Filter task. Return each line of the material that holds the string "induction".
━━━━━━━━━━━━━━━━━━━━
-- ==== Sys2Proof/Laws/Sequencer.lean ====
section
/-! SUPPORT. The sequencer: emitting windows in closed form, each loop in closed form over the elements
the run reads, and the whole run from its set-up. -/

namespace Sys2Proof.Machine

/-! ### Writing characters and emitting windows (R155) -/

/-- `putChar` over a text. -/
def writeAll (d : SD) (cs : List Byte) : SD := cs.foldl putChar d

/-- TA after emitting windows: the last of them, or as it was. -/
def lastTa (t : TA) (ws : List Window) : TA :=
  ws.foldl (fun _ win => taLoad win.count (tripletBytes win.data)) t

@[simp] theorem writeAll_nil (d : SD) : writeAll d [] = d := rfl
@[simp] theorem lastTa_nil (t : TA) : lastTa t [] = t := rfl

theorem writeAll_append (d : SD) (a b : List Byte) :
    writeAll d (a ++ b) = writeAll (writeAll d a) b := List.foldl_append

theorem lastTa_append (t : TA) (a b : List Window) : lastTa t (a ++ b) = lastTa (lastTa t a) b :=
  List.foldl_append

theorem putChar_eq (d : SD) (ch : Byte) :
    putChar d ch =
      { d with ob := if d.opos < d.oblen then d.ob.set d.opos ch else d.ob, opos := d.opos + 1 } := by
  rw [putChar, memWrite]; split <;> rfl

theorem putChar_cur (d : SD) (ch : Byte) (n : Nat) :
    putChar { d with cur := n } ch = { putChar d ch with cur := n } := by
  rw [putChar_eq, putChar_eq]

/-- Writing characters does not look at the input cursor. -/
theorem writeAll_setCur (d : SD) (cs : List Byte) (n : Nat) :
    writeAll { d with cur := n } cs = { writeAll d cs with cur := n } := by
  induction cs generalizing d with
  | nil => rfl
  | cons c cs ih => rw [writeAll, List.foldl_cons, putChar_cur]; exact ih (putChar d c)

/-- The registers that writing characters leaves alone. -/
theorem writeAll_frame (d : SD) (cs : List Byte) :
    (writeAll d cs).w = d.w ∧ (writeAll d cs).data = d.data ∧ (writeAll d cs).count = d.count ∧
      (writeAll d cs).cur = d.cur ∧ (writeAll d cs).oblen = d.oblen := by
  induction cs generalizing d with
  | nil => simp
  | cons c cs ih =>
    have h := ih (putChar d c)
    have hp : (putChar d c).w = d.w ∧ (putChar d c).data = d.data ∧ (putChar d c).count = d.count ∧
        (putChar d c).cur = d.cur ∧ (putChar d c).oblen = d.oblen := by rw [putChar_eq]; simp
    rw [writeAll, List.foldl_cons]
    exact ⟨h.1.trans hp.1, h.2.1.trans hp.2.1, h.2.2.1.trans hp.2.2.1, h.2.2.2.1.trans hp.2.2.2.1,
      h.2.2.2.2.trans hp.2.2.2.2⟩

/-- Writing a text that fits, from position `a.length` on: OB holds it, the rest is as it was. -/
theorem writeAll_fill (d : SD) (a cs z : List Byte) (hob : d.ob = a ++ z) (ho : d.opos = a.length)
    (hn : d.oblen = d.ob.length) (hc : cs.length ≤ z.length) :
    writeAll d cs = { d with ob := a ++ cs ++ z.drop cs.length, opos := a.length + cs.length } := by
  induction cs generalizing d a z with
  | nil => simp [← hob, ← ho]
  | cons c cs ih =>
    cases z with
    | nil => simp at hc
    | cons y z =>
      have hlt : d.opos < d.oblen := by rw [hn, hob, ho]; simp
      have hset : d.ob.set d.opos c = (a ++ [c]) ++ z := by
        rw [hob, ho]; simp
      rw [writeAll, List.foldl_cons, putChar_eq, if_pos hlt]
      have := ih { d with ob := d.ob.set d.opos c, opos := d.opos + 1 } (a ++ [c]) z hset
        (by simp [ho]) (by simp [hn]) (by simpa using hc)
      rw [writeAll] at this
      rw [this]
      simp [Nat.add_assoc, Nat.add_comm 1]

theorem emit_eq (s : State) (win : Window) :
    emit s win =
      (s.setTa (taLoad win.count (tripletBytes win.data))).setSd (writeAll s.sd (windowText win)) := rfl

theorem emitAll_eq (s : State) (ws : List Window) :
    emitAll s ws = (s.setTa (lastTa s.ta ws)).setSd (writeAll s.sd (ws.flatMap windowText)) := by
  induction ws generalizing s with
  | nil => rfl
  | cons win ws ih =>
    have : emitAll s (win :: ws) = emitAll (emit s win) ws := rfl
    rw [this, ih, emit_eq, List.flatMap_cons, writeAll_append]
    rfl

/-- TA after the windows of a byte sequence: the last of them. -/
theorem lastTa_windowsOf (t : TA) (s : List Byte) (win : Window)
    (h : (windowsOf s).getLast? = some win) :
    lastTa t (windowsOf s) = { data := win.data, valid := win.count } := by
  obtain ⟨ys, hs⟩ := List.getLast?_eq_some_iff.1 h
  rw [hs, lastTa_append]
  obtain ⟨b, -, hb, rfl⟩ :=
    exists_of_mem_windowsOf s win (by rw [hs]; simp)
  exact taLoad_pack3 b hb

/-! ### Reading elements -/

theorem memRead_congr (s t : State) (a n : Nat) (hm : t.mem = s.mem)
    (he : t.params.hostEndian = s.params.hostEndian) : memRead t a n = memRead s a n := by
  rw [memRead, memRead, hm, he]

theorem memRead_lt (s : State) (a n v : Nat) (h : memRead s a n = .ok v) : v < 2 ^ (8 * n) := by
  rw [memRead] at h
  split at h
  · cases h
  · rename_i m hm
    injection h with h
    have := nativeValue_lt s.params.hostEndian m
    rw [((readBytes_eq_some_iff _ _ _ _).1 hm).1, h] at this
    exact this

theorem memRead_isOk (s : State) (a n : Nat)
    (h : ∀ x, a ≤ x → x < a + n → readable s.mem x = true) : ∃ v, memRead s a n = .ok v := by
  obtain ⟨m, hm⟩ := readBytes_isSome s.mem a n h
  exact ⟨_, by rw [memRead, hm]⟩

/-- The elements still to be read by a run whose cursor stands at `CUR`. -/
def Reads (s : State) (w : Nat) (rs : List Nat) : Prop :=
  s.sd.cur + rs.length = s.sd.count ∧
    ∀ i (h : i < rs.length), readElement s w (s.sd.cur + i) = .ok rs[i]

theorem Reads.head {s : State} {w v : Nat} {rs : List Nat} (h : Reads s w (v :: rs)) :
    readElement s w s.sd.cur = .ok v := h.2 0 (by simp)

theorem Reads.drop {s t : State} {w : Nat} {rs : List Nat} (k : Nat) (h : Reads s w rs)
    (hk : k ≤ rs.length) (hm : t.mem = s.mem) (he : t.params = s.params)
    (hd : t.sd.data = s.sd.data) (hn : t.sd.count = s.sd.count) (hc : t.sd.cur = s.sd.cur + k) :
    Reads t w (rs.drop k) := by
  refine ⟨by rw [List.length_drop, hn, ← h.1, hc]; omega, fun i hi => ?_⟩
  have hi' : i + k < rs.length := by rw [List.length_drop] at hi; omega
  have := h.2 (k + i) (by omega)
  rw [readElement, memRead_congr s t _ _ hm (by rw [he]), hd, hc, Nat.add_assoc]
  rw [readElement] at this
  rw [this, List.getElem_drop]

/-! ### The loops in closed form -/

/-- The state of a run that has emitted `ws` and has read everything. -/
def afterWindows (s : State) (ws : List Window) : State :=
  (s.setTa (lastTa s.ta ws)).setSd
    { writeAll s.sd (ws.flatMap windowText) with cur := s.sd.count }
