theorem effectOf_keepsUnmarked {i : Instr} {s t : State} {r : Response}
    (h : effectOf i s = .ok (t, r)) : KeepsUnmarked i s t := by
  cases i with
  | taNew => cases h; exact { KeepsUnmarked.refl _ s with ta := nofun }
  | taLoad n opd => cases h; exact { KeepsUnmarked.refl _ s with ta := nofun }
  | bonNorm w opd => rw [effectOf] at h; split at h <;> cases h; exact .refl _ _
  | bonDenorm w opd => rw [effectOf] at h; split at h <;> cases h; exact .refl _ _
  | wcaNew w =>
    rw [effectOf] at h
    split at h <;> cases h
    exact { KeepsUnmarked.refl _ s with wsel := nofun, wca := nofun }
  | wcaLoad opd =>
    obtain ⟨u, hu, rfl⟩ := map_setWca h
    obtain ⟨-, rfl, -⟩ := wcaLoad_ok hu
    exact { KeepsUnmarked.refl _ s with wca := nofun }
  | wcaFlush =>
    obtain ⟨u, hu, rfl⟩ := map_setWca h
    obtain ⟨-, rfl, -⟩ := wcaFlush_ok hu
    exact { KeepsUnmarked.refl _ s with wca := nofun }
  | w2New => cases h; exact { KeepsUnmarked.refl _ s with w2 := nofun }
  | w2Load c opd =>
    obtain ⟨u, -, rfl⟩ := map_setW2 h
    exact { KeepsUnmarked.refl _ s with w2 := nofun }
  | b64Run w data count =>
    rcases runEffect_cases w data count s with ⟨-, c, -, hc⟩ | ⟨hfit, vs, -, hok⟩
    · rw [effectOf, hc] at h; cases h
    · rw [effectOf, hok] at h
      cases h
      have hwca : Claims.writesWca (.b64Run w data count) = false → wcaAfterRun w vs s.wca = s.wca :=
        fun hw => wcaAfterRun_of_not_writes hfit.width hw vs s.wca
      exact {
        ta := nofun
        wsel := fun hw => congrArg WCA.wsel (hwca hw)
        wca := hwca
        w2 := fun hw => w2AfterRun_of_not_writes hw vs s.w2
        sd := nofun }
  | taValid _ | taX6 _ | taEnc _ | taEncp _ => cases h; exact .refl _ _

/-- Settles O51: an answer of a faulted block and a raised fault write no register of a unit, and an
effect writes what its row marks. -/
theorem commandsWriteOnlyTheirRow : Obligations.CommandsWriteOnlyTheirRow := by
  intro i s t h
  rcases exec_cases i s t h with ⟨hs, rfl⟩ | ⟨-, c, -, rfl⟩ | ⟨hs, u, r, hu, rfl⟩
  · obtain ⟨hta, hwsel, hwca, hw2, hsd⟩ := KeepsUnmarked.refl i s
    exact ⟨hta, hwsel, hwca, hw2, hsd, rfl, rfl, rfl, fun _ => rfl,
      fun hf => absurd hf (by simp [answerFaulted, hs])⟩
  · obtain ⟨hta, hwsel, hwca, hw2, hsd⟩ := KeepsUnmarked.refl i s
    exact ⟨hta, hwsel, hwca, hw2, hsd, rfl, rfl, rfl, fun _ => rfl, nofun⟩
  · obtain ⟨hta, hwsel, hwca, hw2, hsd⟩ := effectOf_keepsUnmarked hu
    obtain ⟨hparams, hmem, hpending, -, hcause⟩ := effectOf_frame i s u r hu
    exact ⟨hta, hwsel, hwca, hw2, hsd, hparams, hpending, hmem,
      fun a => congrArg (readByte · a) hmem, fun _ => ⟨hcause, hs⟩⟩

end Sys2Proof.Machine
end

section
/-! PROOFS. What a command reads (10_state.md R25, R28, R42, R45, R47, R143; 20_memory.md R35, R52): a
command run on two states that agree on what it reads does the same on both. -/

namespace Sys2Proof.Machine

/-! ### Two effects that agree -/

/-- Two outcomes of an operation on two states or units: the same fault, or the same response and
results in the relation `R`. -/
inductive Agree {α : Type} (R : α → α → Prop) :
    Except Cause (α × Response) → Except Cause (α × Response) → Prop
  | error (c : Cause) : Agree R (.error c) (.error c)
  | ok (r : Response) {a b : α} (h : R a b) : Agree R (.ok (a, r)) (.ok (b, r))

theorem Agree.of_eq {α : Type} {R : α → α → Prop} {x y : Except Cause (α × Response)} (h : x = y)
    (hR : ∀ a, R a a) : Agree R x y := by
  subst h
  cases x with
  | error c => exact .error c
  | ok a => exact .ok a.2 (hR a.1)

/-- A unit's operation in the state it belongs to: `f` and `g` put the unit back. -/
theorem Agree.map {α β : Type} {R : α → α → Prop} {Q : β → β → Prop}
    {x y : Except Cause (α × Response)} (h : Agree R x y) {f g : α → β}
    (hfg : ∀ a b, R a b → Q (f a) (g b)) :
    Agree Q (x.map fun a => (f a.1, a.2)) (y.map fun b => (g b.1, b.2)) := by
  cases h with
  | error c => exact .error c
  | ok r h => exact .ok r (hfg _ _ h)

/-! ### What the operations of the units read -/

theorem byteValid_congr {t u : TA} (h : t.valid = u.valid) (k : BitVec 2) :
    byteValid t k = byteValid u k := by
  rw [byteValid, byteValid, h]

theorem taEnc_congr {t u : TA} (h : t.data = u.data) (g : BitVec 2) : taEnc t g = taEnc u g := by
  rw [taEnc, taEnc, h]

theorem taEncp_congr {t u : TA} (hd : t.data = u.data) (hv : t.valid = u.valid) (g : BitVec 2) :
    taEncp t g = taEncp u g := by
  rw [taEncp, taEncp, groupValid, groupValid, byteValid_congr hv, taEnc_congr hd]

theorem wcaCarried_congr {u v : WCA} (hb : u.rb = v.rb) (hr : u.rem = v.rem) :
    wcaCarried u = wcaCarried v := by
  rw [wcaCarried, wcaCarried, hb, hr]

/-- WCA.LOAD writes every register of the unit from `WSEL`, `rb` and `rem` alone (R122). -/
theorem wcaLoad_congr {u v : WCA} (hw : u.wsel = v.wsel) (hb : u.rb = v.rb) (hr : u.rem = v.rem)
    (x : Nat) : wcaLoad u x = wcaLoad v x := by
  simp only [wcaLoad, wcaCarried_congr hb hr, hw]

/-- WCA.FLUSH writes every register of the unit from `WSEL`, `rb` and `rem` alone (R124). -/
theorem wcaFlush_congr {u v : WCA} (hw : u.wsel = v.wsel) (hb : u.rb = v.rb) (hr : u.rem = v.rem) :
    wcaFlush u = wcaFlush v := by
  simp only [wcaFlush, wcaCarried_congr hb hr, hw, hr]

/-- What W2.LOAD leaves in two units that agree on the leftover byte: `has` is the same; `first` and
`second` are left alone in both or written the same, and a `second` left alone holds no leftover. -/
structure W2SameLoad (u v u' v' : W2) : Prop where
  has    : u'.has = v'.has
  first  : (u'.first = u.first ∧ v'.first = v.first) ∨ u'.first = v'.first
  second : (u'.second = u.second ∧ v'.second = v.second ∧ u'.has = false) ∨ u'.second = v'.second

theorem w2Load_agree {u v : W2} (hhas : u.has = v.has)
    (hlo : u.has = true → loByte u.second = loByte v.second) (c : BitVec 2) (e0 e1 : BitVec 16) :
    Agree (W2SameLoad u v) (w2Load u c e0 e1) (w2Load v c e0 e1) := by
  rw [w2Load, w2Load, ← hhas]
  split
  · exact .error _
  split
  · rename_i hu
    rw [hlo hu]
    split
    · exact .ok _ ⟨rfl, .inr rfl, .inl ⟨rfl, rfl, rfl⟩⟩
    · exact .ok _ ⟨rfl, .inl ⟨rfl, rfl⟩, .inl ⟨rfl, rfl, rfl⟩⟩
  rename_i hu
  split
  · exact .ok _ ⟨rfl, .inr rfl, .inr rfl⟩
  split
  · exact .ok _ ⟨rfl, .inr rfl, .inr rfl⟩
  · exact .ok _ ⟨hhas, .inl ⟨rfl, rfl⟩, .inl ⟨rfl, rfl, Bool.eq_false_of_not_eq_true hu⟩⟩

/-! ### What a run reads -/

/-- A run with these operands makes the same checks in both states, and if they pass it reads the same
elements. -/
structure SameInput (s s' : State) (w : BitVec 4) (data count : Nat) : Prop where
  checks : runChecks s w data count = runChecks s' w data count
  reads  : RunFits s w data count → ∀ k, k < count →
    memRead s (data + k * w.toNat) w.toNat = memRead s' (data + k * w.toNat) w.toNat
━━━━━━━━━━━━━━━━━━━━
## Answer space
  induction cs generalizing d with
  induction cs generalizing d with
  induction cs generalizing d a z with
  induction ws generalizing s with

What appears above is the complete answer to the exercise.